How many lives has a YouTube video consumed? - shayanbahal
https://github.com/GRL/YouConsumed

======
forgottenpass
This type of number is just playing a trick on the brain. It doesn't mean
anything more than Earth has a large population, but is expressed in units
that remind people of their own mortality.

A lifetime is lived sequentially, but in parallel 3 "lifetimes" of seconds are
experienced by the population of Earth every 1 second of wall clock [1]. And
if my unit conversion isn't totally fucked, last night the world spent over
80,000 lifetimes asleep.

The world has a population large enough that the human brain doesn't
comprehend the number on it's own. We need charts, graphs, and spreadsheets to
even being to make 7.125 billion mean anything to our brains.

[1]
[http://www.wolframalpha.com/input/?i=life+expectancy+%2F+wor...](http://www.wolframalpha.com/input/?i=life+expectancy+%2F+world+population+in+seconds)

------
scarlaton
Disclaimer - the following was done manually, not the extension.

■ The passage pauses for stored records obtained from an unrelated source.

/-- The inputs whose tile, and the filter elements whose spectrum, an output depends on. -/
def freqNeeds (d : Desc) (a b o : TensorDesc) (c : List Nat) : List Nat × List Nat :=
  let (fx, fy) := freqStep d
  ((freqFrom d o (c.getD 0 0) (c.getD 1 0)).flatMap fun (x, y) => freqTileIn d a o (x / fx) (y / fy) (c.getD 3 0),
   (List.range (a.sz 2)).flatMap fun r => freqTaps d b (c.getD 2 0) r)

/-- The NaNs a tile's engines make or meet for output `c` (R59, R75, R338): an infinity becomes NaN in the butterflies, named by
the output; a NaN operand is met where its spectrum is rounded, a reserved code or a bad block is produced where it is read. -/
def Run.freqNans (r : Run) (a b o : TensorDesc) (c xs ws : List Nat) : List NanEvt :=
  let evt (cause id : Nat) (size : List Nat) (i : Nat) : NanEvt := { r.evt cause id size i with kind := 1, engines := 4 }
  let one (t : TensorDesc) (i : Nat) : Option NanEvt :=
    let (v, made) := t.val r.s i
    if v.isNaN then some (evt (if made then 2 else 1) t.id t.size i)
    else if v.isFin then none else some (evt 0 o.id o.size (o.index c))
  xs.filterMap (one a) ++ ws.filterMap (one b)

/-- The NaN a tile made, by engine kind and cause, is named by output element `i`. -/
def Run.noteMade (r : Run) (o : TensorDesc) (i : Nat) (made : Option (Nat × Nat)) : Run :=
  match made with
  | some (kind, cause) =>
    r.note [{ r.evt cause o.id o.size i with kind := kind, engines := if kind = 0 then coresPerCluster else 4 }]
  | none => r

/-- One frequency tile: the outputs whose own place lies in it. An output that depends on a NaN or an infinity is NaN; a NaN that
finite operands give in the transforms or in a bin's sum is named by the output (R338, R345). -/
def Run.freqUnit (r : Run) (d : Desc) (a b o : TensorDesc) (c? : Option TensorDesc) (pad : Fp) (u : Nat) : Run :=
  let q := d.geo
  let (fx, fy) := freqStep d
  let (pw, ph) := freqPlane d o
  let nx := max 1 (ceilDiv pw fx)
  let ny := max 1 (ceilDiv ph fy)
  let (tx, ty, bi) := (u % nx, u / nx % ny, u / (nx * ny))
  let fwd := d.opcode == 0x0110
  let own (i st pl ph f t : Nat) : Bool := (if fwd then i * st else i + (q.around pl ph).1) / f == t
  let coords := (List.range (o.sz 1)).flatMap fun y => (List.range (o.sz 0)).flatMap fun x =>
    if own x q.sx q.pxl q.pxh fx tx && own y q.sy q.pyl q.pyh fy ty then (List.range (o.sz 2)).map fun c => [x, y, c, bi] else []
  let ch := convChan d a b o
  let nch := if fwd then ch.cg else ch.og
  let bf := o.format == fBF16
  let wd := if bf then 2 else 4
  foldS (fun (w : Run) c =>
    let i := o.index c
    let (init, cells) := convInit r.s c? c
    let (xs, ws) := freqNeeds d a b o c
    let w1 := ((w.readsElems a xs).readsElems b ws).reads cells
    let nans := r.freqNans a b o c xs ws
    if nans.isEmpty then
      let sums := (convSeqs d a b o c).map fun (_, l) => exactSum r.s a b pad l
      let exact := sums.foldl (fun x v => x.add v.1) init
      let bound := sums.foldl (fun x v => x.add (freqBound nch v.2)) Fp.zero
      let (x, made) := freqPipe r.s d a b o pad init c
      (w1.noteMade o i made).wrN (o.elemAddr i) wd (freqWord bf x exact bound)
    else (w1.note nans).wrN (o.elemAddr i) wd (if bf then 0x7FC0 else nan32)) r coords

/-- A convolution: the running slice's units. -/
def runConv (s : State) (d : Desc) (sl : Slice) (r : DRef) : State :=
  match d.td (d.w32 0x40), d.td (d.w32 0x44), d.td (d.w32 0x4C) with
  | some a, some b, some o =>
    let c? := if fld (d.w32 0x50) 6 5 = 1 then d.td (d.w32 0x48) else none
    let (x, s1) := s.free
    let pad := d.geo.padVal x
    let run := Run.start s1 r.part 0 coresPerCluster sl.clusters d
    (foldS (fun (w : Run) u => if bitOf (d.w32 0x50) 12 then w.freqUnit d a b o c? pad u else w.convUnit d a b o c? pad u)
      run ((List.range sl.count).map (sl.first + ·))).finish r
  | _, _, _ => s

/-- CONV_FWD. -/
def execConvFwd (r : DRef) (s : State) : Host.Outcome State Fault Refusal :=
  .next (s.runSlice r 0x0110 fun t d sl => runConv t d sl r)

/-- CONV_DGRAD. -/
def execConvDgrad (r : DRef) (s : State) : Host.Outcome State Fault Refusal :=
  .next (s.runSlice r 0x0111 fun t d sl => runConv t d sl r)

/-- CONV_WGRAD. -/
def execConvWgrad (r : DRef) (s : State) : Host.Outcome State Fault Refusal :=
  .next (s.runSlice r 0x0112 fun t d sl => runConv t d sl r)

/-! ## Steps of the vector engines -/

/-- An FP32 value computed by vector-engine steps and whether a step made a NaN. -/
abbrev VVal := Nat × Bool

/-- One step on two operands. -/
def vv2 (f : Fp → Fp → Nat) (a b : VVal) : VVal :=
  let w := f (of32 a.1) (of32 b.1)
  (w, a.2 || b.2 || (!(of32 a.1).isNaN && !(of32 b.1).isNaN && (of32 w).isNaN))

def vvDiv : VVal → VVal → VVal := vv2 (fpDiv fmt32)

/-! ## Pooling (R339 to R341) -/

def Desc.poolFunc (d : Desc) : Nat := fld (d.w32 0x50) 2 0

/-- Fetch checks of POOL (R339); the presence of TDP_IDX is a pointer rule of R155. -/
def poolSpec (d : Desc) : OpSpec :=
  let f := d.poolFunc
  { mask := [bits32 0x40, bits32 0x44, bits32 0x48, bitsAt 0x50 0 3, bitsAt 0x50 10 2] ++ convGeoBits
    encOk := f ≤ 5 && d.geo.ok && ptrRule (d.w32 0x40) true && ptrRule (d.w32 0x48) true &&
      (f == 0 || ptrRule (d.w32 0x44) (f == 3))
    tdps := [d.w32 0x40, d.w32 0x44, d.w32 0x48], ranges := [], win := [], set := 1, units := [], assigned := true }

"PSY - GANGNAM STYLE" \- 2,158,086,259 views, video length 4:13

4m13s = 4.217 minutes

4.217 minutes * 2,158,086,259 = 9,100,649,754 minutes ~9.1billion minutes

9.1billion minutes / 60 ~ 152million hours

152million hours / 24 ~ 2.5million days

2.5million days / 365 ~ 6,849 years

6.8 millenia of GANGNAM STYLE. Nice one humanity.

Oh yeah, that's 6,800 years / 68 (average life expectancy, sort of) = 100
human lives. 100 human lives have been..err..used.

------
tomtoise
This is the greatest extension I have come across that I didn't know I needed
ever. Thanks for sharing this.